## WHAT TO WORK ON
Repeat exactly, and only, the lines below starting at the line that contains "-- ==== Sys2Proof/Machine/CmdArm.lean" and ending at the line that contains "a header. -/", inclusive of both.
* * * * * * *
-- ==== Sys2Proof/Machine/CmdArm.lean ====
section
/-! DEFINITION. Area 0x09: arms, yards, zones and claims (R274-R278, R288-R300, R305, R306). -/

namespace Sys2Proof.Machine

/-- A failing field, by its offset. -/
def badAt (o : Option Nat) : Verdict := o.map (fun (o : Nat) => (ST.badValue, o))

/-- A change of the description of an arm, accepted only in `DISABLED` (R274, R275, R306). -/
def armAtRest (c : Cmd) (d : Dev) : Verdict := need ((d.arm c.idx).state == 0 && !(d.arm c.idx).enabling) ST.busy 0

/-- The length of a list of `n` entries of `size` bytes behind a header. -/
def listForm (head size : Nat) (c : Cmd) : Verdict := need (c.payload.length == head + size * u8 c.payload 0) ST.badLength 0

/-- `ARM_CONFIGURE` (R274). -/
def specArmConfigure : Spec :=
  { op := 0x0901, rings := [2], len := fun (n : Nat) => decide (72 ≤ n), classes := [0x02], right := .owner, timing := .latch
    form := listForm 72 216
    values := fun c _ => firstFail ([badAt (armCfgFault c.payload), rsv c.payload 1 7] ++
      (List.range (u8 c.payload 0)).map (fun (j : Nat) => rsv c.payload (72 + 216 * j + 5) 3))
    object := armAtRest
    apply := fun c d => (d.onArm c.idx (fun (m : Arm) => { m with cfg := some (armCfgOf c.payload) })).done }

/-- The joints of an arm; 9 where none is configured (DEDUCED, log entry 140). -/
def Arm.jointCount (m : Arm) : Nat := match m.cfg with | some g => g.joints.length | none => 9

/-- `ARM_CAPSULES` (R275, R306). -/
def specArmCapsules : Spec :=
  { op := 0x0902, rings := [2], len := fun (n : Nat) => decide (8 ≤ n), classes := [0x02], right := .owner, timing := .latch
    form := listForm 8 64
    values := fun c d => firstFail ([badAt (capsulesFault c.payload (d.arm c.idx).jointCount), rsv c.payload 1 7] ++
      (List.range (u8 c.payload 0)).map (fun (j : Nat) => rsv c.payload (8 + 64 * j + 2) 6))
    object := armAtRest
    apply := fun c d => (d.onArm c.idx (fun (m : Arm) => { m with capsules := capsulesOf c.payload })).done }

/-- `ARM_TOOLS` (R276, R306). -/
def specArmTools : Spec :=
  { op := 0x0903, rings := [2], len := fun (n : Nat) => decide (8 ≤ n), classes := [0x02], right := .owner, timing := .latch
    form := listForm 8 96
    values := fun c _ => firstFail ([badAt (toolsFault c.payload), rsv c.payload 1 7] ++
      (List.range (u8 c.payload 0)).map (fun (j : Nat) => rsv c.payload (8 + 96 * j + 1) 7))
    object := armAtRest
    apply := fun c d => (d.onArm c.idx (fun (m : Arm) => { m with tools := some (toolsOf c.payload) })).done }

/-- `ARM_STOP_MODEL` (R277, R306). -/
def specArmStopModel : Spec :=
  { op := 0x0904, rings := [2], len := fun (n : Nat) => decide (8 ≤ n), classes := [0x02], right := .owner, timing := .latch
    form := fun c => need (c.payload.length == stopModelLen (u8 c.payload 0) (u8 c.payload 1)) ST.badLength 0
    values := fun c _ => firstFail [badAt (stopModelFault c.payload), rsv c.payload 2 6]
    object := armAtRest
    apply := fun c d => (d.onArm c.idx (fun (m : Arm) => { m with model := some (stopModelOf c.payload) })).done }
* * * * * * *
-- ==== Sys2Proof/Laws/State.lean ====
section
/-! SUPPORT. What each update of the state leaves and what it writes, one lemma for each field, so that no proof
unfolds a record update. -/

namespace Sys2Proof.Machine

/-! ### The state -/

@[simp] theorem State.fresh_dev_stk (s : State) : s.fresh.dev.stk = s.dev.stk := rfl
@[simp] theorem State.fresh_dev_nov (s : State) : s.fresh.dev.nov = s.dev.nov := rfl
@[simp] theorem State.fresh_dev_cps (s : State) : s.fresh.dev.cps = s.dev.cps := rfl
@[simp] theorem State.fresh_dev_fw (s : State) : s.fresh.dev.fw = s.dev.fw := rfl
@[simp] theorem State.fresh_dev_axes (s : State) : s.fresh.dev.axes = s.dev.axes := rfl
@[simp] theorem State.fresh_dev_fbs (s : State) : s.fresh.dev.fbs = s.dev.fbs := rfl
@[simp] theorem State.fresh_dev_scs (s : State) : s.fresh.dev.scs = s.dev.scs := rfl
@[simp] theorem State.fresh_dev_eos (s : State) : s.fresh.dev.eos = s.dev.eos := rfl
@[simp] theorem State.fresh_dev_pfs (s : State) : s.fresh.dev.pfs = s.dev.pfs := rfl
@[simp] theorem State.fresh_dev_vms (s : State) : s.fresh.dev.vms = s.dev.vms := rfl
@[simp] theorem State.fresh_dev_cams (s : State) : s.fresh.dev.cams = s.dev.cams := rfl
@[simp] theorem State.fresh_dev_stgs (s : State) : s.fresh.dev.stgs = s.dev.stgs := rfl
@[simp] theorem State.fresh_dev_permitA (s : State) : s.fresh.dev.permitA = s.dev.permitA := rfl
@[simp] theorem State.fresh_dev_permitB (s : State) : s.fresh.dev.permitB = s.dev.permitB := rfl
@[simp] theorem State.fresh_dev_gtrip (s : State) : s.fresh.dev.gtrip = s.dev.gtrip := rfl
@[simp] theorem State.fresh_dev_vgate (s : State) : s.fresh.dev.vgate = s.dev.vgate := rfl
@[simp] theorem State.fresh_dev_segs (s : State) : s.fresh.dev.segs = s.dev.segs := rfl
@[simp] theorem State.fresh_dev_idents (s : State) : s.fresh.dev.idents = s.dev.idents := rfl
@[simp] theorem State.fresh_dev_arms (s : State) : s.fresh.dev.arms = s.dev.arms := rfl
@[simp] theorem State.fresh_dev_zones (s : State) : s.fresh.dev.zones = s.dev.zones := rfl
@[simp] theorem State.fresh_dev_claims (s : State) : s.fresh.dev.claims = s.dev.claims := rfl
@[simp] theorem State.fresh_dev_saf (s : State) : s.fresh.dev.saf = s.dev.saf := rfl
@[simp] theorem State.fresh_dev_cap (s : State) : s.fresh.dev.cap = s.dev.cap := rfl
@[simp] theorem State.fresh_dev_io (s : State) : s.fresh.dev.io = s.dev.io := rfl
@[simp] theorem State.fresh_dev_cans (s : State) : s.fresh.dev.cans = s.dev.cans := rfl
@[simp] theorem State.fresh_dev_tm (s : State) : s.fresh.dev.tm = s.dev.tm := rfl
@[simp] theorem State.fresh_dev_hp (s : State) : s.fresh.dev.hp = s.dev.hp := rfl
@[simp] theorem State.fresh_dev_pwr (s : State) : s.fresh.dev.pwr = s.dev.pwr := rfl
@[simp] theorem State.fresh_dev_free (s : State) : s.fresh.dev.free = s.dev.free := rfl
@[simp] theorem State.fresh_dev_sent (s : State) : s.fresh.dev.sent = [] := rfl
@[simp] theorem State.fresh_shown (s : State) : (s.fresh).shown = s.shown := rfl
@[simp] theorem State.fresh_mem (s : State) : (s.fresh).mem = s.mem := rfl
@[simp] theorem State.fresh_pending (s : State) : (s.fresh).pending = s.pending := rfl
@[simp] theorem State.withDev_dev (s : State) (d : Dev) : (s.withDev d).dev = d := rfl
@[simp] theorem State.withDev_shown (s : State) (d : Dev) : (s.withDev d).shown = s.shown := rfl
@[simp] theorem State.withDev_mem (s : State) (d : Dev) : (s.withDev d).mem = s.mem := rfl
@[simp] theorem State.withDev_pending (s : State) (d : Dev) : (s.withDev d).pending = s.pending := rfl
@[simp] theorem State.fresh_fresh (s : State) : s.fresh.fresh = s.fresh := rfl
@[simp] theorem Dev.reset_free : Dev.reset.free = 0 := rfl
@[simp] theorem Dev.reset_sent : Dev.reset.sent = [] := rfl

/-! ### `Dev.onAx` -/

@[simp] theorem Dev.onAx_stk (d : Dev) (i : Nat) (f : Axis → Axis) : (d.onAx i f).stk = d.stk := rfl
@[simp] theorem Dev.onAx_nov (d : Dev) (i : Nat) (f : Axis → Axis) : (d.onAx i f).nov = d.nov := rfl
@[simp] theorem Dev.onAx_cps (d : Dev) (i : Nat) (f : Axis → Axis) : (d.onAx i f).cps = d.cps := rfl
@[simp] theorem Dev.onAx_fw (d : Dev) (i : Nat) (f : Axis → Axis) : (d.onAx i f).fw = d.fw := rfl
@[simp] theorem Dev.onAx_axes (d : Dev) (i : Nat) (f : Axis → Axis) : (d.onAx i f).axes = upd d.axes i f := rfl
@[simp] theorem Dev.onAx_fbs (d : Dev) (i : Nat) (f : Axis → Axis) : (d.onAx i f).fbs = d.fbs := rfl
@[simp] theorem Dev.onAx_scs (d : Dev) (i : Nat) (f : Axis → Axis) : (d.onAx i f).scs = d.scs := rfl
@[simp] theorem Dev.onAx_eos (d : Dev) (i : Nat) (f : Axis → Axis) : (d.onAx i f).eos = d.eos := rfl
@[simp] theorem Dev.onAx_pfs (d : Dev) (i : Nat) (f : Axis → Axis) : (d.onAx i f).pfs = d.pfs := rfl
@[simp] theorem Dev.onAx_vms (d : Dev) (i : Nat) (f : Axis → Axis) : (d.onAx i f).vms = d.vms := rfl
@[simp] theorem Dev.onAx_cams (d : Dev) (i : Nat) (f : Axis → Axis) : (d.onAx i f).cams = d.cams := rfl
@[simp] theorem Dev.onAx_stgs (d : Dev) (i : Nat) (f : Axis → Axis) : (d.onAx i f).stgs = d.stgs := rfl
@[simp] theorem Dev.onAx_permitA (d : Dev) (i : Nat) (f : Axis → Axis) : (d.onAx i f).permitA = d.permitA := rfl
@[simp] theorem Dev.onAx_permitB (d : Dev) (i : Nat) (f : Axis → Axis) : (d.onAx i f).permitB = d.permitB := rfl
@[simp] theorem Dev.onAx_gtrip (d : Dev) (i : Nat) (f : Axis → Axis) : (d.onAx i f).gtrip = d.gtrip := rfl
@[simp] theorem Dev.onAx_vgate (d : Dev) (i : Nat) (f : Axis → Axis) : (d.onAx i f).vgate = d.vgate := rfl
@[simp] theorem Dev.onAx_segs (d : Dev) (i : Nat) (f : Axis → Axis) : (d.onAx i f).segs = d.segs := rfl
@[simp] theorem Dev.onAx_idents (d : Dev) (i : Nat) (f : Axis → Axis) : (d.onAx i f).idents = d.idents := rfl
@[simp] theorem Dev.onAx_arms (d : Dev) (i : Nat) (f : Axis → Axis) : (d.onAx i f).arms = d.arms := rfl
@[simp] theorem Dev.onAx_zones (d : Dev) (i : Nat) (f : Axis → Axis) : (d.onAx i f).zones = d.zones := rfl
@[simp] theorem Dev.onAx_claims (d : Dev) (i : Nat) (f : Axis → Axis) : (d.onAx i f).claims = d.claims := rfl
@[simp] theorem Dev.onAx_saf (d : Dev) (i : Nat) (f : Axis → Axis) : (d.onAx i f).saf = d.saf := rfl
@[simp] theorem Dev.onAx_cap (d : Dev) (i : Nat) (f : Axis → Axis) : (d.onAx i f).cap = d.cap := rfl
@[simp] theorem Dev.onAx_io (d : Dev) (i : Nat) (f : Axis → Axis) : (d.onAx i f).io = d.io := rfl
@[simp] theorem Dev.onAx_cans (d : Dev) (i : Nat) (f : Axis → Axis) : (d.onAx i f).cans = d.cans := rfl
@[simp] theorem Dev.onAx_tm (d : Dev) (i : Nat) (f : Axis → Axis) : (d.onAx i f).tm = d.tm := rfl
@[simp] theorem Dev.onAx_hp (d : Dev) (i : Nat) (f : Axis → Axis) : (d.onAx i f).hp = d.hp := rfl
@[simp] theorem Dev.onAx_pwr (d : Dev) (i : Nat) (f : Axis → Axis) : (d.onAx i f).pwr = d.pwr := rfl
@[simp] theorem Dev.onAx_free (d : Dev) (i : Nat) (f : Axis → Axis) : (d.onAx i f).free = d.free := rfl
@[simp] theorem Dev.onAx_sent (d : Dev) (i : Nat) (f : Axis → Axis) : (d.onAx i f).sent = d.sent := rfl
* * * * * * *
## SOLVED EXERCISE
-- ==== Sys2Proof/Machine/CmdArm.lean ====
section
/-! DEFINITION. Area 0x09: arms, yards, zones and claims (R274-R278, R288-R300, R305, R306). -/

namespace Sys2Proof.Machine

/-- A failing field, by its offset. -/
def badAt (o : Option Nat) : Verdict := o.map (fun (o : Nat) => (ST.badValue, o))

/-- A change of the description of an arm, accepted only in `DISABLED` (R274, R275, R306). -/
def armAtRest (c : Cmd) (d : Dev) : Verdict := need ((d.arm c.idx).state == 0 && !(d.arm c.idx).enabling) ST.busy 0

/-- The length of a list of `n` entries of `size` bytes behind a header. -/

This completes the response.